## Problem to work on
Every line from the one with "common (R40, R175, R220, R222). -/" to the one with "gotSOP := false, bits", including those two, is to be copied exactly; all other lines of the entries below are left out.

## Records to use
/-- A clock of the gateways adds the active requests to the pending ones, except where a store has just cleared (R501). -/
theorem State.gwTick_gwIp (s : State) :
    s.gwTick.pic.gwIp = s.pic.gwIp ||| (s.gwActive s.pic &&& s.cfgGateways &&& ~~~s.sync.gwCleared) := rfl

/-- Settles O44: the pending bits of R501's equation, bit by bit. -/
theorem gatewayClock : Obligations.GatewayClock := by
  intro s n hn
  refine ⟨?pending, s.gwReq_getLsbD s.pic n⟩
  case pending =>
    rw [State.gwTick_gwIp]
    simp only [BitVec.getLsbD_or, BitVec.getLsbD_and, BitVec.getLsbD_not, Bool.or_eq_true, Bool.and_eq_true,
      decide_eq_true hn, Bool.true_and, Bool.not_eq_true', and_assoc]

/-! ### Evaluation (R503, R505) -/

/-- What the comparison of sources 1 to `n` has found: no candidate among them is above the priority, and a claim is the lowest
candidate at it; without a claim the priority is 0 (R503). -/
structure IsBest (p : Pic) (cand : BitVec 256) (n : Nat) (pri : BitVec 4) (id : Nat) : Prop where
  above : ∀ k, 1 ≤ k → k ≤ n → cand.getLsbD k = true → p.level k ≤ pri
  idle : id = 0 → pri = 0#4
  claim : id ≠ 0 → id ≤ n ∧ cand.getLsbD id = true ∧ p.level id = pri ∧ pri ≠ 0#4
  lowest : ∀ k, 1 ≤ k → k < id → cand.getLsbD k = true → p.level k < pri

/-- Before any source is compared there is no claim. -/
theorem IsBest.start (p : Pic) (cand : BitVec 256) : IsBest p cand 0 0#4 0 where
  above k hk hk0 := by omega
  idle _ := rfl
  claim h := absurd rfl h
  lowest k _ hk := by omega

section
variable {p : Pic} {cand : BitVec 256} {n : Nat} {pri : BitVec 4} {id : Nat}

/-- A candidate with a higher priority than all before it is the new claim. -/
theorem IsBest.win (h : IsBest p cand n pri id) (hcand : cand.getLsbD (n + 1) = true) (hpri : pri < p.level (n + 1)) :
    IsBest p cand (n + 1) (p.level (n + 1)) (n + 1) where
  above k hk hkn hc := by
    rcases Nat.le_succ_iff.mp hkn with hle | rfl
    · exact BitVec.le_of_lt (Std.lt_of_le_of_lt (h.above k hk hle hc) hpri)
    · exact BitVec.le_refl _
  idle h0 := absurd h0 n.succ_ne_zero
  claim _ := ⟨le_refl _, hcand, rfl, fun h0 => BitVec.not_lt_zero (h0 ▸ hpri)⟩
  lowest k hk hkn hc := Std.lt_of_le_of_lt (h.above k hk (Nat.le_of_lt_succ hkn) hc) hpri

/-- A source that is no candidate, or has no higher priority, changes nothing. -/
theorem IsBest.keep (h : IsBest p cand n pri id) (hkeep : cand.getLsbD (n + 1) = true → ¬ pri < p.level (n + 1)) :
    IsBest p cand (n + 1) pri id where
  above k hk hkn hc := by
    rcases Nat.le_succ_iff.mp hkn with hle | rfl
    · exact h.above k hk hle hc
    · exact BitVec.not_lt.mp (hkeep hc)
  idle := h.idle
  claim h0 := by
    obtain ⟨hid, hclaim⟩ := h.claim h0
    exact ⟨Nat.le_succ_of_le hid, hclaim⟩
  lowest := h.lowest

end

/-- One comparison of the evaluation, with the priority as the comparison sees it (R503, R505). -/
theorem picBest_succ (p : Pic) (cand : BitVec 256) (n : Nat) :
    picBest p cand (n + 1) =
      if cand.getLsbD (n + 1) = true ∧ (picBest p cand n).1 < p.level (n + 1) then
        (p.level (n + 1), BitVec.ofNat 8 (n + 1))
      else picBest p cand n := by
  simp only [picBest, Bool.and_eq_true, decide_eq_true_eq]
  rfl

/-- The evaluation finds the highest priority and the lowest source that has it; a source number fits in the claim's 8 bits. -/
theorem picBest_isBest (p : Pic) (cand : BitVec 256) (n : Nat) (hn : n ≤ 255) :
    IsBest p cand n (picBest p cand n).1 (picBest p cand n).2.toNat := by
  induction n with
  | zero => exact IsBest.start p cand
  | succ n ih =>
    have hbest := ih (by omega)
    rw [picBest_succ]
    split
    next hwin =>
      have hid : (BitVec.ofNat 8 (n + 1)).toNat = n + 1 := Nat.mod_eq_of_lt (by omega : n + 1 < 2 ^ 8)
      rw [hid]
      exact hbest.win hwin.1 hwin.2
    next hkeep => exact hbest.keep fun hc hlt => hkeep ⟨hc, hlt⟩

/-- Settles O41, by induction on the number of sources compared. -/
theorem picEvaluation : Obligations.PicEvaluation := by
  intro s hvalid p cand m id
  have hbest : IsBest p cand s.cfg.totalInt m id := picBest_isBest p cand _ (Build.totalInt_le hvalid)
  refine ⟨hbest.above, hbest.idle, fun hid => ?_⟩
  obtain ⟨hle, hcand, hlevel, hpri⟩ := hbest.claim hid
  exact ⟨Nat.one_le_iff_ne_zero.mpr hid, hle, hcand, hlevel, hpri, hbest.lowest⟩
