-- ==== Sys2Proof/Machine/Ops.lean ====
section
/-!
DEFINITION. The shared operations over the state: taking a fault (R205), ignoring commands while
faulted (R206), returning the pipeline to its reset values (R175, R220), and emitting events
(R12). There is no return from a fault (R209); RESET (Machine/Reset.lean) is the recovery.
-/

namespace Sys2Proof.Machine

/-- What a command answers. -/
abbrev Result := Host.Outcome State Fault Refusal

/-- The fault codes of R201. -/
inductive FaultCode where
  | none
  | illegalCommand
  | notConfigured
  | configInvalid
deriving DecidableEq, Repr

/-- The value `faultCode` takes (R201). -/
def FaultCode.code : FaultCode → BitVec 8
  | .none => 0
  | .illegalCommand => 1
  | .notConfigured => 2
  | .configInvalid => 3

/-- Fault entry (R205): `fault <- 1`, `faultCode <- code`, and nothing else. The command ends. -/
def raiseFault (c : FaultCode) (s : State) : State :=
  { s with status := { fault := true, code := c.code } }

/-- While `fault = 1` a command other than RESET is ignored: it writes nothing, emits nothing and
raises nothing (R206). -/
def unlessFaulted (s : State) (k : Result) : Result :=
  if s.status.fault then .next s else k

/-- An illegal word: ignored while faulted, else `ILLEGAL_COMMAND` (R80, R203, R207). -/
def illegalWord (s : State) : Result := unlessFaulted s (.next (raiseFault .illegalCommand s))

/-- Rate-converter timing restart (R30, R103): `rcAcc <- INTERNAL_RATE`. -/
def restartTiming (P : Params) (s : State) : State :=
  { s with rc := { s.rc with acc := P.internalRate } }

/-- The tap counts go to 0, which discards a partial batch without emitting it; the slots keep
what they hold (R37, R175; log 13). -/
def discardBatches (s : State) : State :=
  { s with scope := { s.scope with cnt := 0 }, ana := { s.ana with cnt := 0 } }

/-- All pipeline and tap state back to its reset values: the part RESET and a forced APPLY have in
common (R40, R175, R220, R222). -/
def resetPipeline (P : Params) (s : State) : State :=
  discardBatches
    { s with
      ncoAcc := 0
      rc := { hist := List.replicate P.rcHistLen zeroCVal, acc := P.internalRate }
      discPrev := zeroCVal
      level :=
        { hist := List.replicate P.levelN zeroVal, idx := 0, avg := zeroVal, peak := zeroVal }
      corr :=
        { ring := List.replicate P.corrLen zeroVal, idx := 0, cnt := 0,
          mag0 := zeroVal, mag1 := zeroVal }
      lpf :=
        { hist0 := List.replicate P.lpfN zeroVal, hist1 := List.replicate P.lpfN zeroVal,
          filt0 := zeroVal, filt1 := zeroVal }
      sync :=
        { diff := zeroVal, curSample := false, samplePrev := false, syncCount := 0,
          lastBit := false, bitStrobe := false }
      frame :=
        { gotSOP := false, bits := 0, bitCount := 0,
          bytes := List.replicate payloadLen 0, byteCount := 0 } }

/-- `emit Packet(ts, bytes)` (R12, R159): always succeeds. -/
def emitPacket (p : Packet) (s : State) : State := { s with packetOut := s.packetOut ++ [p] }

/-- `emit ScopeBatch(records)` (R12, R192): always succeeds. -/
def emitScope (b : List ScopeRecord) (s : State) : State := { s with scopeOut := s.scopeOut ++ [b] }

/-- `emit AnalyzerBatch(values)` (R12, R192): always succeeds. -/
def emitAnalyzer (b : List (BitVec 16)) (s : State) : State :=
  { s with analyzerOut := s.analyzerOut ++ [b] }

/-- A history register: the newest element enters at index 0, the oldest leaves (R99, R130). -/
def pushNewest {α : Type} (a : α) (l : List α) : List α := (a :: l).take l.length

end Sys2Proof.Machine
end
---
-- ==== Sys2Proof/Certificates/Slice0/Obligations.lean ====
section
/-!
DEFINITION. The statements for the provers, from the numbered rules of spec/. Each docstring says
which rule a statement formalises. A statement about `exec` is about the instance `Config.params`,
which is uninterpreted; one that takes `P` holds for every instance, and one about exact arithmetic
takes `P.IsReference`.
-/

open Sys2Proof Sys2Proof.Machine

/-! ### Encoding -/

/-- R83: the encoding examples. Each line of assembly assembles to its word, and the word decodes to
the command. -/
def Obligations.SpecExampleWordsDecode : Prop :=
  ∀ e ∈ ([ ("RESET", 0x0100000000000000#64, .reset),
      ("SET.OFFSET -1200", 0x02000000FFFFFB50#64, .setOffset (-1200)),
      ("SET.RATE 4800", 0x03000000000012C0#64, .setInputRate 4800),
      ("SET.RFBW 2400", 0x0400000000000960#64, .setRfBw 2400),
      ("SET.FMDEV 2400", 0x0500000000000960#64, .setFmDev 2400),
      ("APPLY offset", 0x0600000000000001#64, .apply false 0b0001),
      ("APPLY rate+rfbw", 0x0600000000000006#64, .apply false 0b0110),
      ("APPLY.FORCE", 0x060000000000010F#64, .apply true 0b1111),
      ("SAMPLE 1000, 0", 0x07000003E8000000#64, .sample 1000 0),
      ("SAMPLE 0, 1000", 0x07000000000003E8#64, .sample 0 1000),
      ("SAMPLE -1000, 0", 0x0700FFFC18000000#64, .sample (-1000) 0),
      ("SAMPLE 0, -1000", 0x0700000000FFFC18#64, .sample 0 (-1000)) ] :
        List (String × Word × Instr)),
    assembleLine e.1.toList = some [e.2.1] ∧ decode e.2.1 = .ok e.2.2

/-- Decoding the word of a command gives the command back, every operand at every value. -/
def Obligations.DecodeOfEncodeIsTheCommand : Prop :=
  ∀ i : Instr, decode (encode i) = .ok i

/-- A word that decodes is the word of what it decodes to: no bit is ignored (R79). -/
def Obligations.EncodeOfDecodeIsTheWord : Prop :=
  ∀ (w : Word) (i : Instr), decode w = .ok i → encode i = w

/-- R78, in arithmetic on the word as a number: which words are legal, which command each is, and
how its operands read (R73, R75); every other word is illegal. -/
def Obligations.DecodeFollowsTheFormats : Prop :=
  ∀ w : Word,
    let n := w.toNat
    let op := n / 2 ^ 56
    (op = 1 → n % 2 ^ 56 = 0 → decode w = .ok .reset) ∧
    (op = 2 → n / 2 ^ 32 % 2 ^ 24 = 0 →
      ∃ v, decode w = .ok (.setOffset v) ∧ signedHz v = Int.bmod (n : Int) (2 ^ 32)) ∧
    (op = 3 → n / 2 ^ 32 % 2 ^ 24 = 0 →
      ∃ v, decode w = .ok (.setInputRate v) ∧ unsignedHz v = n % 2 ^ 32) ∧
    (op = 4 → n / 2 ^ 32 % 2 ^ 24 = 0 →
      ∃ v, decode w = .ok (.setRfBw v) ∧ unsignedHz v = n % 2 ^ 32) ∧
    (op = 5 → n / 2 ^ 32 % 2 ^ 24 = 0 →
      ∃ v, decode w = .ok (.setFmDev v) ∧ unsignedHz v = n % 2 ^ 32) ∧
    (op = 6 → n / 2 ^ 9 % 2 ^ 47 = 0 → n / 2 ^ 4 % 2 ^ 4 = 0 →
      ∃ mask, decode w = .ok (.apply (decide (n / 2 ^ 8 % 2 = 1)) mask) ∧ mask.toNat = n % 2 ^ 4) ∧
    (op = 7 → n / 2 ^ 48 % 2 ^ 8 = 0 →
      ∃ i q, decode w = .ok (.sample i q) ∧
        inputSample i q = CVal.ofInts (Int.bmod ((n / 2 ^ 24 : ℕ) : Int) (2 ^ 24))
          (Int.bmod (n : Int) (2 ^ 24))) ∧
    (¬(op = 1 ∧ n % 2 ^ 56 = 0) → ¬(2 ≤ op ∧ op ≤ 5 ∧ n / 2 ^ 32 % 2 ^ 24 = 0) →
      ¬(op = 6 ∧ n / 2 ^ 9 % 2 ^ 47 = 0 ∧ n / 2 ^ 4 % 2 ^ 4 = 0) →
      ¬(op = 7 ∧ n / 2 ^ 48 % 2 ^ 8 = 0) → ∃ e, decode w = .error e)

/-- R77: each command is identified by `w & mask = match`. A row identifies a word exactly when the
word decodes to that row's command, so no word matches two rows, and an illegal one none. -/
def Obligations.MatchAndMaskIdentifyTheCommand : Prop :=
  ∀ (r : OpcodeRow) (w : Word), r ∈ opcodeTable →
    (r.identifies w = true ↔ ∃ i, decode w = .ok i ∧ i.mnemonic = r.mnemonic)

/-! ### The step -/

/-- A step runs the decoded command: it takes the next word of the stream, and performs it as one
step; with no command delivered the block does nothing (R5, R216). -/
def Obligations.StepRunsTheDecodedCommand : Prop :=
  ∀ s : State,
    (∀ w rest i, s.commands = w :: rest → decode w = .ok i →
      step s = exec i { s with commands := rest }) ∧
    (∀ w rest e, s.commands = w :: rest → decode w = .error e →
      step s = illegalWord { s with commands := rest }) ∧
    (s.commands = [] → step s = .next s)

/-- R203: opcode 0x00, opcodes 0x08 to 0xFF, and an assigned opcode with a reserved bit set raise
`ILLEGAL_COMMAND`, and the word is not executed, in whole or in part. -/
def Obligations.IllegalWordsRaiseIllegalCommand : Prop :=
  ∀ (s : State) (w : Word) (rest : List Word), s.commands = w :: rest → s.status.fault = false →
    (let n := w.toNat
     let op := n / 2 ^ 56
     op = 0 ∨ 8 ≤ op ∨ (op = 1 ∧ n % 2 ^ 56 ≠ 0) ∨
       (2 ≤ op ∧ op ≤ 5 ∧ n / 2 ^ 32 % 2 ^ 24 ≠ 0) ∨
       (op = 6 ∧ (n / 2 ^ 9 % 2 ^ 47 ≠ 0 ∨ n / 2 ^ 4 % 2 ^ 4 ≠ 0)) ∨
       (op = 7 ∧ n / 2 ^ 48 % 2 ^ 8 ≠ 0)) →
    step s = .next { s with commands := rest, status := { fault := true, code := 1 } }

## Response to this exercise
common (R40, R175, R220, R222). -/
def resetPipeline (P : Params) (s : State) : State :=
  discardBatches
    { s with
      ncoAcc := 0
      rc := { hist := List.replicate P.rcHistLen zeroCVal, acc := P.internalRate }
      discPrev := zeroCVal
      level :=
        { hist := List.replicate P.levelN zeroVal, idx := 0, avg := zeroVal, peak := zeroVal }
      corr :=
        { ring := List.replicate P.corrLen zeroVal, idx := 0, cnt := 0,
          mag0 := zeroVal, mag1 := zeroVal }
      lpf :=
        { hist0 := List.replicate P.lpfN zeroVal, hist1 := List.replicate P.lpfN zeroVal,
          filt0 := zeroVal, filt1 := zeroVal }
      sync :=
        { diff := zeroVal, curSample := false, samplePrev := false, syncCount := 0,
          lastBit := false, bitStrobe := false }
      frame :=
        { gotSOP := false, bits := 0, bitCount := 0,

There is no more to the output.